■ Entries provided
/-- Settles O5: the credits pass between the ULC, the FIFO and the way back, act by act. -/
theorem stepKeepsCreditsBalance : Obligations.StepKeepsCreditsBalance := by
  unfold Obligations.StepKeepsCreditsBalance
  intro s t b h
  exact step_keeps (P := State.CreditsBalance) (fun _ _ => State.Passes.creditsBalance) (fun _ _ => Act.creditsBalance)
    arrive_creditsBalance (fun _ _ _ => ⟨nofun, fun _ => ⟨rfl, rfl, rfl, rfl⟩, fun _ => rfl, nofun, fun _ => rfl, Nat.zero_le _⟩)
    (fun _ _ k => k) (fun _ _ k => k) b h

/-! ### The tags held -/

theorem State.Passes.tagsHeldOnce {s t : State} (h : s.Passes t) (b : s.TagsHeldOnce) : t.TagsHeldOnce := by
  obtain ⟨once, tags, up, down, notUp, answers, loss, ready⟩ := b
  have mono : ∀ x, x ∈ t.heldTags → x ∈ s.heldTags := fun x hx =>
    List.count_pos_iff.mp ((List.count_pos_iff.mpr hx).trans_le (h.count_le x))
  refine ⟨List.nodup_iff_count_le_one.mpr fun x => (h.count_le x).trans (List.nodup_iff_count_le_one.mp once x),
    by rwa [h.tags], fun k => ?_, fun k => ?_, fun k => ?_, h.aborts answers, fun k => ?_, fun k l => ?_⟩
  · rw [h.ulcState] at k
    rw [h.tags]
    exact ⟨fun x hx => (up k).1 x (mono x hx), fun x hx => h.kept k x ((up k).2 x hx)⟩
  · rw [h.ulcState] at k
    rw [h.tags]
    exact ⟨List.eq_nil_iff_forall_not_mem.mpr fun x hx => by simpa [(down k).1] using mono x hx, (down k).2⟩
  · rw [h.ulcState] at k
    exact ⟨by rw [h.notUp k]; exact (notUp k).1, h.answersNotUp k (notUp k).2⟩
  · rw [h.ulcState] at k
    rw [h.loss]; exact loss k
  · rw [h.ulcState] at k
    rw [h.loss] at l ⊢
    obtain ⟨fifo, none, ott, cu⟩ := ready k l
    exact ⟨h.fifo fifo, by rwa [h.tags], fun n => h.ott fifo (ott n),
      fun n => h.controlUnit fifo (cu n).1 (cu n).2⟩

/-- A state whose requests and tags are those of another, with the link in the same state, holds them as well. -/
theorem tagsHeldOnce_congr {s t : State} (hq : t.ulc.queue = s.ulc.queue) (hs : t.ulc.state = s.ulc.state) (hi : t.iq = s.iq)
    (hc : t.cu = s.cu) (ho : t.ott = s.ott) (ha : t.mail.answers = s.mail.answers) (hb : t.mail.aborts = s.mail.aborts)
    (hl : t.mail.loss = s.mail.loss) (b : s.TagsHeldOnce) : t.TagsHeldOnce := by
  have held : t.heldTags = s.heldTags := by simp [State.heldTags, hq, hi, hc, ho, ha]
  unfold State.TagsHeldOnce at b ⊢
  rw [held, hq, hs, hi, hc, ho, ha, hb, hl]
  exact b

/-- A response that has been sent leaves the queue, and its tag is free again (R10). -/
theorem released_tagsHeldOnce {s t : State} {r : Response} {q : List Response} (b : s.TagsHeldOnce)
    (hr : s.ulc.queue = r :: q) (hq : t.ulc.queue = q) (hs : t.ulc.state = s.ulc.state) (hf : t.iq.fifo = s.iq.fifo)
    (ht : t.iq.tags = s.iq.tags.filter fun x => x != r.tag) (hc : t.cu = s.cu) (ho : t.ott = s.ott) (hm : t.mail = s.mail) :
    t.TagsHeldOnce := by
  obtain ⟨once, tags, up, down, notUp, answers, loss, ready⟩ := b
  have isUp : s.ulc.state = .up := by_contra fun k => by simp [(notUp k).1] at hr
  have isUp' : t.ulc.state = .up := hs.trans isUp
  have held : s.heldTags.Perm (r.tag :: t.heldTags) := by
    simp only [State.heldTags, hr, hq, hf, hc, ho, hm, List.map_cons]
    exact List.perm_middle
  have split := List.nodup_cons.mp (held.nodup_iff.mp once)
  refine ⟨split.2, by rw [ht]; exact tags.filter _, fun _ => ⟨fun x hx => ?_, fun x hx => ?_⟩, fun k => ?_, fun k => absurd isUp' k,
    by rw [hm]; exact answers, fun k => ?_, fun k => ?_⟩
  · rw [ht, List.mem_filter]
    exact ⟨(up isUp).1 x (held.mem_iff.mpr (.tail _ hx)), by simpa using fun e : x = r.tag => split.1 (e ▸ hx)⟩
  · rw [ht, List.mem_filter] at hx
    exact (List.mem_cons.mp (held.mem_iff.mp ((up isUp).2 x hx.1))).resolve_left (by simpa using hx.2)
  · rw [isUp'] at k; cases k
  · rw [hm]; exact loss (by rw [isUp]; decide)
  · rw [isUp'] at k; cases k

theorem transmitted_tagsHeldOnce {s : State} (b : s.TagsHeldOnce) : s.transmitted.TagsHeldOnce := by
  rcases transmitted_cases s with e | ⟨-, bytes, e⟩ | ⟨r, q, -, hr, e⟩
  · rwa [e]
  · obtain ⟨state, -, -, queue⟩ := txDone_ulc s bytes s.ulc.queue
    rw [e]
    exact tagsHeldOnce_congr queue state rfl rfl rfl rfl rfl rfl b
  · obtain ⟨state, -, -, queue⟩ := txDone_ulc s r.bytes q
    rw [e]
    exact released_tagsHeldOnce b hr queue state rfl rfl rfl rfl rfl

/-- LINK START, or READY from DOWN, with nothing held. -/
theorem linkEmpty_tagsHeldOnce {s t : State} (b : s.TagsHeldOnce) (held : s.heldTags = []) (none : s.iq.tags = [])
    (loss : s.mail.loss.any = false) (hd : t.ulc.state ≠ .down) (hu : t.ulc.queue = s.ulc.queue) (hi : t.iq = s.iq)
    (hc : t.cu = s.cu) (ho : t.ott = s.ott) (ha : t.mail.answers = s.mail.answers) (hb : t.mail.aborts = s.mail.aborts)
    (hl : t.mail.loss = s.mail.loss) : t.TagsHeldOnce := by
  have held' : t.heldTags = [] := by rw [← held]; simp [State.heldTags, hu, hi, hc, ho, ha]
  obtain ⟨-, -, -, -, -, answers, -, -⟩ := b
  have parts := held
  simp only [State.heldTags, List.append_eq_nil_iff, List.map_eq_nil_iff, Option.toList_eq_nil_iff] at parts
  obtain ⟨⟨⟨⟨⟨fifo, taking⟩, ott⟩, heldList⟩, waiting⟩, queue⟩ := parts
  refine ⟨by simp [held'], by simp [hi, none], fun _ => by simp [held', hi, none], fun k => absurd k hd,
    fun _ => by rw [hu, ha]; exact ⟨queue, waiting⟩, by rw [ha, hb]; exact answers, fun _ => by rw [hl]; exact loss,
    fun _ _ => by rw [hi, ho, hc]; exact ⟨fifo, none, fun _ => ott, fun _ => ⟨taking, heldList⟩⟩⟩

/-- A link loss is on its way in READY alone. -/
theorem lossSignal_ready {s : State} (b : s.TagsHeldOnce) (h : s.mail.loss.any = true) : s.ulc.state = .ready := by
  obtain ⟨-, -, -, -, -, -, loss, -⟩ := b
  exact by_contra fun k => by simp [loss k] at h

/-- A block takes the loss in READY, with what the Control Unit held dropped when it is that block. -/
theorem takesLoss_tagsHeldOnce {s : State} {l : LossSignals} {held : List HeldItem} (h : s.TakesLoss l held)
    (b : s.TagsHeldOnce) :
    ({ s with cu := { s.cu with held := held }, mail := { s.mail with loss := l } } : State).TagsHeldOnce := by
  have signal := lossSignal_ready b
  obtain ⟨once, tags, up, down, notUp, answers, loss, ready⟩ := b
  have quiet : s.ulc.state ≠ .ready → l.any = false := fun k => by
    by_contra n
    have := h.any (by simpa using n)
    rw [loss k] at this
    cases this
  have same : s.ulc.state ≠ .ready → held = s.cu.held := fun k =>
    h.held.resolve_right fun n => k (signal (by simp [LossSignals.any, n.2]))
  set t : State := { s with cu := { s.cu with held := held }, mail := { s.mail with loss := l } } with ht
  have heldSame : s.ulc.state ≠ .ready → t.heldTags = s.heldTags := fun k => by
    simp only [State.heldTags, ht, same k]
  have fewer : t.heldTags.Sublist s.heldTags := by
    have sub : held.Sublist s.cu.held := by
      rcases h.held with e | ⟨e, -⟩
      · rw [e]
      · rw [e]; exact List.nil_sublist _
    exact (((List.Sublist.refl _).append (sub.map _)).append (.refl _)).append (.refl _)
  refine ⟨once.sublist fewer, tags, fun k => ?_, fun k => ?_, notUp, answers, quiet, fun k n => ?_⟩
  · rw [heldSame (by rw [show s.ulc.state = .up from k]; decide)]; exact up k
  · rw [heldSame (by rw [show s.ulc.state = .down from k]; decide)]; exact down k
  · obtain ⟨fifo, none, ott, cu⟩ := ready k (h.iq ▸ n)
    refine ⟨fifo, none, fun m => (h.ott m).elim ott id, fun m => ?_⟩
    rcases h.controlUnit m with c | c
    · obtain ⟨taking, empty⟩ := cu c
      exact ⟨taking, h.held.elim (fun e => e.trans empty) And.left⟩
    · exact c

---

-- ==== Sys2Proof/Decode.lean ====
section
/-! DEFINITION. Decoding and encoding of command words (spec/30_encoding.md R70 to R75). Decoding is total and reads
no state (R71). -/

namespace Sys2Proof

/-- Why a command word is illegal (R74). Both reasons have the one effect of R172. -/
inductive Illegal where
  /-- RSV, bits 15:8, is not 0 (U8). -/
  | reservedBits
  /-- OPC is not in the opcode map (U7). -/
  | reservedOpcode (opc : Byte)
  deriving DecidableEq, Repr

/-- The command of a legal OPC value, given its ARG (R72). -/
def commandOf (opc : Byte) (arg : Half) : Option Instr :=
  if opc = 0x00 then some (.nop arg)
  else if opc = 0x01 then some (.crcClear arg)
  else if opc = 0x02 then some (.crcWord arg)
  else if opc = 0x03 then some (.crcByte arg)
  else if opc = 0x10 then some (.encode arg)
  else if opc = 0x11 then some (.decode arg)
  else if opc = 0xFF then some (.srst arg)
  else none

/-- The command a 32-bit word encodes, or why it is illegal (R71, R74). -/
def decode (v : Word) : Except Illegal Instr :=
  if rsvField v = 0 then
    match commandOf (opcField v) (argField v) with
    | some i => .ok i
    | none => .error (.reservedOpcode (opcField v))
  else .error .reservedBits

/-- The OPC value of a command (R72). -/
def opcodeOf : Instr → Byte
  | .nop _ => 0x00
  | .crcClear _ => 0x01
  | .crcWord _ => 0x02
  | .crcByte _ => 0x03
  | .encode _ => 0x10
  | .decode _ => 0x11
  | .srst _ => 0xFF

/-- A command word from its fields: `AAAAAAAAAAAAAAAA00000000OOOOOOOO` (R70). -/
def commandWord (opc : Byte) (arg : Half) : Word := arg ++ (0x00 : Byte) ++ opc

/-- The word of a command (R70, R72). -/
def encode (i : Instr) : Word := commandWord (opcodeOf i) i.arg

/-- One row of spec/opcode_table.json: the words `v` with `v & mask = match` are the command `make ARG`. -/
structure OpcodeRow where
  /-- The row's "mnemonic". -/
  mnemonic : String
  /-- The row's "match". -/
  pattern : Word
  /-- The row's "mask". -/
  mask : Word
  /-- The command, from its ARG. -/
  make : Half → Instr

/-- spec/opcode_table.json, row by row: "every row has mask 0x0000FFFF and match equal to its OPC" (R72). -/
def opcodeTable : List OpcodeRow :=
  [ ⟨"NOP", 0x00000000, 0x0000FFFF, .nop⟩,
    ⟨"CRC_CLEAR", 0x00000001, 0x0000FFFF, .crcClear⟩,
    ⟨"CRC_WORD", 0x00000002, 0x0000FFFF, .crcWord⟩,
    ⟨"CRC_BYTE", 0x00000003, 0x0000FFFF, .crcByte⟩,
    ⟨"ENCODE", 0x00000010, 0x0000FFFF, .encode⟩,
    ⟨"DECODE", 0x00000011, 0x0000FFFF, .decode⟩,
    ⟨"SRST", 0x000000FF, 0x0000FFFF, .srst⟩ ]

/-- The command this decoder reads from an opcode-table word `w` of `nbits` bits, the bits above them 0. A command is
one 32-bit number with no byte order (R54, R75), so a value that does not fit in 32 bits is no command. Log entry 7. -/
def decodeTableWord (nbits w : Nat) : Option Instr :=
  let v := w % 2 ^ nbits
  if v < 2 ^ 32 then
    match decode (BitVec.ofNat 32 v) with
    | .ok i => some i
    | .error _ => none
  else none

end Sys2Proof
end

■ What the task requires
Every line from the line containing "rw [isUp]; decide)" through the line containing "(loss : s.mail.loss.any" in the records above must be retyped exactly. Leave out the rest.

■ Your response
  · rw [hm]; exact loss (by rw [isUp]; decide)
  · rw [isUp'] at k; cases k

theorem transmitted_tagsHeldOnce {s : State} (b : s.TagsHeldOnce) : s.transmitted.TagsHeldOnce := by
  rcases transmitted_cases s with e | ⟨-, bytes, e⟩ | ⟨r, q, -, hr, e⟩
  · rwa [e]
  · obtain ⟨state, -, -, queue⟩ := txDone_ulc s bytes s.ulc.queue
    rw [e]
    exact tagsHeldOnce_congr queue state rfl rfl rfl rfl rfl rfl b
  · obtain ⟨state, -, -, queue⟩ := txDone_ulc s r.bytes q
    rw [e]
    exact released_tagsHeldOnce b hr queue state rfl rfl rfl rfl rfl

/-- LINK START, or READY from DOWN, with nothing held. -/
theorem linkEmpty_tagsHeldOnce {s t : State} (b : s.TagsHeldOnce) (held : s.heldTags = []) (none : s.iq.tags = [])
    (loss : s.mail.loss.any = false) (hd : t.ulc.state ≠ .down) (hu : t.ulc.queue = s.ulc.queue) (hi : t.iq = s.iq)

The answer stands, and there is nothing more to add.